* _EXERCISE DIRECTIONS_
Select the lines below containing the word "entries".

* _INFORMATION PROVIDED_
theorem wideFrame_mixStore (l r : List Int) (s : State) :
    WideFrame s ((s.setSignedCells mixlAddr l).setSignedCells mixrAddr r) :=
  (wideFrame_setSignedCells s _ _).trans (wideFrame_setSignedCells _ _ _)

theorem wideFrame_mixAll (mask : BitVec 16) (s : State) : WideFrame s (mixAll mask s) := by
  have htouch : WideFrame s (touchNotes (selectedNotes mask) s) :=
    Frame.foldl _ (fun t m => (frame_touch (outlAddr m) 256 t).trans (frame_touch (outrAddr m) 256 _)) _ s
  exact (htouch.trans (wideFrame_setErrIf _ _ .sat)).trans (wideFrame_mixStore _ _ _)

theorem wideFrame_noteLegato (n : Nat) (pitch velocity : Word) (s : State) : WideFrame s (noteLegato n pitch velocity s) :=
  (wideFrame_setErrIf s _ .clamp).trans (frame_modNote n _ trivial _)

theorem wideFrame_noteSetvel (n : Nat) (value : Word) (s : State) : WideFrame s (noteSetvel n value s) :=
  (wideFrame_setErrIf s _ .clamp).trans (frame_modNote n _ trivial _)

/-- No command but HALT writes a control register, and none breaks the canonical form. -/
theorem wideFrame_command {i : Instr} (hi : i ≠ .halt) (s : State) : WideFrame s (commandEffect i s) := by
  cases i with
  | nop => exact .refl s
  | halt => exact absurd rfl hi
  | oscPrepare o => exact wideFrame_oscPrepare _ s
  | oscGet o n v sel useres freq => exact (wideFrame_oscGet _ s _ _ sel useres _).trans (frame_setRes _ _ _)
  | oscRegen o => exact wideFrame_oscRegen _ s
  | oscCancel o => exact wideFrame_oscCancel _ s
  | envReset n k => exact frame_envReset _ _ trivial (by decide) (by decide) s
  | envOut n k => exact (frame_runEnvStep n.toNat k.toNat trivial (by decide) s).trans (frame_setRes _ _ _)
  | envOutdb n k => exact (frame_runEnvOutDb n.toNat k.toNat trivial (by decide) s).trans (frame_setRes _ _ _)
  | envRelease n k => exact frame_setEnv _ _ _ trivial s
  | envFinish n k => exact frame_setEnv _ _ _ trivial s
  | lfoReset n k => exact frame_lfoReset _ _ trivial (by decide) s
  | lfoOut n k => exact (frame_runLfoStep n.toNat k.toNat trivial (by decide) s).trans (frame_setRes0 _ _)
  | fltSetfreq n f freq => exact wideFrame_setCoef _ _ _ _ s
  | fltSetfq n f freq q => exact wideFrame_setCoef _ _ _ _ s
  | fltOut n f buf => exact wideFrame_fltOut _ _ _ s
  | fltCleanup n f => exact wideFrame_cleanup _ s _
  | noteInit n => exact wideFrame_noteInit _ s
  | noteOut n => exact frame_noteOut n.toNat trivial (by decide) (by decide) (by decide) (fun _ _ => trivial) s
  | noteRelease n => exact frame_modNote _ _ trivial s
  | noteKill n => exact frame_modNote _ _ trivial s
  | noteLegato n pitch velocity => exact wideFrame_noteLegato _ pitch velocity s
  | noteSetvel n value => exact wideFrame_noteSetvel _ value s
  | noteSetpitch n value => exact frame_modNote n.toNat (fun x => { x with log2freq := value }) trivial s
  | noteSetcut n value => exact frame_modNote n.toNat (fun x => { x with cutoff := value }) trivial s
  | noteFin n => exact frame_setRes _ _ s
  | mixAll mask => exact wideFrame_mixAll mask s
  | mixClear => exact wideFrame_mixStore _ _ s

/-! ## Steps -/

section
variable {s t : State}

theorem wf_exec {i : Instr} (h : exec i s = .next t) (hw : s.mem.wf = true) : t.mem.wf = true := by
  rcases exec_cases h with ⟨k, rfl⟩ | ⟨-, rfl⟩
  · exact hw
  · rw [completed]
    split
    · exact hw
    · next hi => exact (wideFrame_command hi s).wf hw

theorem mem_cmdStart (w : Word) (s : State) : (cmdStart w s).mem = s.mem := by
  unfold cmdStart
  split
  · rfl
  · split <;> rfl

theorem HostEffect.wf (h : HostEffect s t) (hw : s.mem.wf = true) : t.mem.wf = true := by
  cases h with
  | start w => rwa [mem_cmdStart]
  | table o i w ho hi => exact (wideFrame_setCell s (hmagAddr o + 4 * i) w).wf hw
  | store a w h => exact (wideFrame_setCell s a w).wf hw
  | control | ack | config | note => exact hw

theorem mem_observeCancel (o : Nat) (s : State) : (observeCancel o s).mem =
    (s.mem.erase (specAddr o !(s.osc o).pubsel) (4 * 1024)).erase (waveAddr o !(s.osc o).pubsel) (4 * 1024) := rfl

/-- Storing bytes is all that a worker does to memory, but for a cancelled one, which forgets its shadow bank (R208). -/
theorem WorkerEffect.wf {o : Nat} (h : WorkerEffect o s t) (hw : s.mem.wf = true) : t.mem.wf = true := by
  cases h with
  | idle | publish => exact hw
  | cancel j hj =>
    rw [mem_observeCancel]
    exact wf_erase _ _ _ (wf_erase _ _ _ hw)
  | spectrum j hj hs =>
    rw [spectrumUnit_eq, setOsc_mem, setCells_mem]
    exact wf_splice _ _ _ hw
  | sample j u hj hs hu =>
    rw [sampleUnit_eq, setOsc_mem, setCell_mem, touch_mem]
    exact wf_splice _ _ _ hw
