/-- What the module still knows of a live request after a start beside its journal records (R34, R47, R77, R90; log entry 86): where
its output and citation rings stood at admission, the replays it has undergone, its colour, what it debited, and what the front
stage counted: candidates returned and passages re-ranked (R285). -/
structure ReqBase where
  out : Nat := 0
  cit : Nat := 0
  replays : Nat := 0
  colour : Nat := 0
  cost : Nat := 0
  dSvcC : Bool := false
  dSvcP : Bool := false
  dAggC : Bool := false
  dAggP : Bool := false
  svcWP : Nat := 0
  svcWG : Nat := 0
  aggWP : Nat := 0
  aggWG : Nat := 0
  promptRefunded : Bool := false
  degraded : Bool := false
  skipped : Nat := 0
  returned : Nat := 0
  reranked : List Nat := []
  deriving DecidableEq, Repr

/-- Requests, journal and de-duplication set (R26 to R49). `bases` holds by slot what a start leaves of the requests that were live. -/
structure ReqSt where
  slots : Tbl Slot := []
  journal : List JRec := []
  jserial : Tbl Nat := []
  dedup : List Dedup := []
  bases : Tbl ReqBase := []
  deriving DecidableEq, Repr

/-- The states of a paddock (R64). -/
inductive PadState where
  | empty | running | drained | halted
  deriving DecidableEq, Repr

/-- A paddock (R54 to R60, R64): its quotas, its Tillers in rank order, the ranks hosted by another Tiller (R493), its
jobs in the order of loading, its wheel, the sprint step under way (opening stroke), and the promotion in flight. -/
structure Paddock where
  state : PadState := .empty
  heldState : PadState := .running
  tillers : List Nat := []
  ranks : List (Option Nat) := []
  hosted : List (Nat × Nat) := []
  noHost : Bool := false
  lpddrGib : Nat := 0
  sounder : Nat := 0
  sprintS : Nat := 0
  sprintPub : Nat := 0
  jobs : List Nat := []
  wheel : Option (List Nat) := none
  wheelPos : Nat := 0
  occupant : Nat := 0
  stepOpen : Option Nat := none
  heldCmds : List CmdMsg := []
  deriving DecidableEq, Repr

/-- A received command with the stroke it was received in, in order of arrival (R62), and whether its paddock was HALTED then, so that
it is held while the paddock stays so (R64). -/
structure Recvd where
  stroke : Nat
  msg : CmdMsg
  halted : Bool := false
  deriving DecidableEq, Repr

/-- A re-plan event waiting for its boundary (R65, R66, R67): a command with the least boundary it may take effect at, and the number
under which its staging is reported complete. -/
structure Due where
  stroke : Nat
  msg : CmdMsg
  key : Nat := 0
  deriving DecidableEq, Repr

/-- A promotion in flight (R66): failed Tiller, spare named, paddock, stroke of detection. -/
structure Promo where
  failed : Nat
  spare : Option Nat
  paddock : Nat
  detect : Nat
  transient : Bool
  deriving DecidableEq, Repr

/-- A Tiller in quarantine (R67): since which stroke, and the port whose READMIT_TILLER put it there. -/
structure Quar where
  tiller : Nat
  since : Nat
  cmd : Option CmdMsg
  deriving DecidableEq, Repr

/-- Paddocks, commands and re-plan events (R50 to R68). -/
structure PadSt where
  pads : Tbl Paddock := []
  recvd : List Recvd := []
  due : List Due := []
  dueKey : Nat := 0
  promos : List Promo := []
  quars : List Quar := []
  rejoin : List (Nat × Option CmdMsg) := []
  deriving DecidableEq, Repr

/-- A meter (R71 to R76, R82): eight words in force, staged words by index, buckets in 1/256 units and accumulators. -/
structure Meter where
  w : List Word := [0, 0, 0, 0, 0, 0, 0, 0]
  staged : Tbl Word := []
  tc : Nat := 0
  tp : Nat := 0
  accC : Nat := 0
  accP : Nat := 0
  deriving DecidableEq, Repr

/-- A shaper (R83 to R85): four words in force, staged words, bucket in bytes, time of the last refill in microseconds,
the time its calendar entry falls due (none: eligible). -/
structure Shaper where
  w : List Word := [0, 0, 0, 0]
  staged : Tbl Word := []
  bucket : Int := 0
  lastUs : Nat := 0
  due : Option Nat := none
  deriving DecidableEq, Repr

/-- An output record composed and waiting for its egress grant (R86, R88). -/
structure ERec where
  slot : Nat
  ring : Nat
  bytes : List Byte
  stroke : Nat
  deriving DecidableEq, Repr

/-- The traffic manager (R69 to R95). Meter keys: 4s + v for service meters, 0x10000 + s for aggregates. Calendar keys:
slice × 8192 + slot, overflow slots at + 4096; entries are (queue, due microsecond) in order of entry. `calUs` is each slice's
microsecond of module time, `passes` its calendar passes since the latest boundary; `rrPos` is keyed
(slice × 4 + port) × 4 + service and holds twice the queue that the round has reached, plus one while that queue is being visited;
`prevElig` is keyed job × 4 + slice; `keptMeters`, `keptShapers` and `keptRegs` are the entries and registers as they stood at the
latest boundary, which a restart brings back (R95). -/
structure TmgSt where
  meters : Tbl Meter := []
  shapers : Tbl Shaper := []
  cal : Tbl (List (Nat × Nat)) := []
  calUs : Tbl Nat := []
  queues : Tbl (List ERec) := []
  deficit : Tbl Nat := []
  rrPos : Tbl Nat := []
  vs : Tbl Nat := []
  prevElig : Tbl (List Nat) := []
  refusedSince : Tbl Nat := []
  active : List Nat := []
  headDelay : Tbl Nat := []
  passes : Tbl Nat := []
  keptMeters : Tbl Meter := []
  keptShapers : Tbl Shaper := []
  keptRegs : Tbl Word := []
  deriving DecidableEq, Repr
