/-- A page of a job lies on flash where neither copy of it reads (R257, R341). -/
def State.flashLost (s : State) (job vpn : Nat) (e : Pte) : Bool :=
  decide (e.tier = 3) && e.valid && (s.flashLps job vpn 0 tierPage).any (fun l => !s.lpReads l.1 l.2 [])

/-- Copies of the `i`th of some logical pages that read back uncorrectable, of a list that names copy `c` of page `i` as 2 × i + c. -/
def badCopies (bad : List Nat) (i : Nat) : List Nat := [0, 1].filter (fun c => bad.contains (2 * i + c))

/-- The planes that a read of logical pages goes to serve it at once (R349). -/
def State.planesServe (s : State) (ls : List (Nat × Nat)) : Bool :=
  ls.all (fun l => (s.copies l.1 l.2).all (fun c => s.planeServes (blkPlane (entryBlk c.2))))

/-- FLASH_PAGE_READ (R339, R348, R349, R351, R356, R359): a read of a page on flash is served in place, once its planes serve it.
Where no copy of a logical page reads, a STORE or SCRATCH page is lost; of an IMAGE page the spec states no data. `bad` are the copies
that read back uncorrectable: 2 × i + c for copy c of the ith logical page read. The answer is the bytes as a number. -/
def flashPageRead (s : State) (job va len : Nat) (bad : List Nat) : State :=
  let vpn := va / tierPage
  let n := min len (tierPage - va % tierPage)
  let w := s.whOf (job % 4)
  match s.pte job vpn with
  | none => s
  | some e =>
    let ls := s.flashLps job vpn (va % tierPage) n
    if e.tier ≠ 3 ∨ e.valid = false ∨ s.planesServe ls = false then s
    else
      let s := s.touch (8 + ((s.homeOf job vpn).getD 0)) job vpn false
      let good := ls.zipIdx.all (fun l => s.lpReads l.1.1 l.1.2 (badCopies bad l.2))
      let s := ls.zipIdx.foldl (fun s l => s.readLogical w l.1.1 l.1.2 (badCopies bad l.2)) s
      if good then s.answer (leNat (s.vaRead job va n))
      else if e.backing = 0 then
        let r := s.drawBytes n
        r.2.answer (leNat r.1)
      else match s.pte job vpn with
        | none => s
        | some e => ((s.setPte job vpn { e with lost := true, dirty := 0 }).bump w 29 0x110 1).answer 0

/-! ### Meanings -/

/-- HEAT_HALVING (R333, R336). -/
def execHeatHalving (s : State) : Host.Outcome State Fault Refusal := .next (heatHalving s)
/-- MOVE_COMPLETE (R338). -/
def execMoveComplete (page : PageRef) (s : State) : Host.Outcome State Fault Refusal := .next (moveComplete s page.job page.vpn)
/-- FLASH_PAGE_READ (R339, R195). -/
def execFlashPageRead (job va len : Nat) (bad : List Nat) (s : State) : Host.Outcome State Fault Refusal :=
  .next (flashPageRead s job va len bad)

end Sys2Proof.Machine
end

* _WRITTEN ANSWER_
slice × 8192 + slot, overflow slots at + 4096; entries are (queue, due microsecond) in order of entry. `calUs` is each slice's
`prevElig` is keyed job × 4 + slice; `keptMeters`, `keptShapers` and `keptRegs` are the entries and registers as they stood at the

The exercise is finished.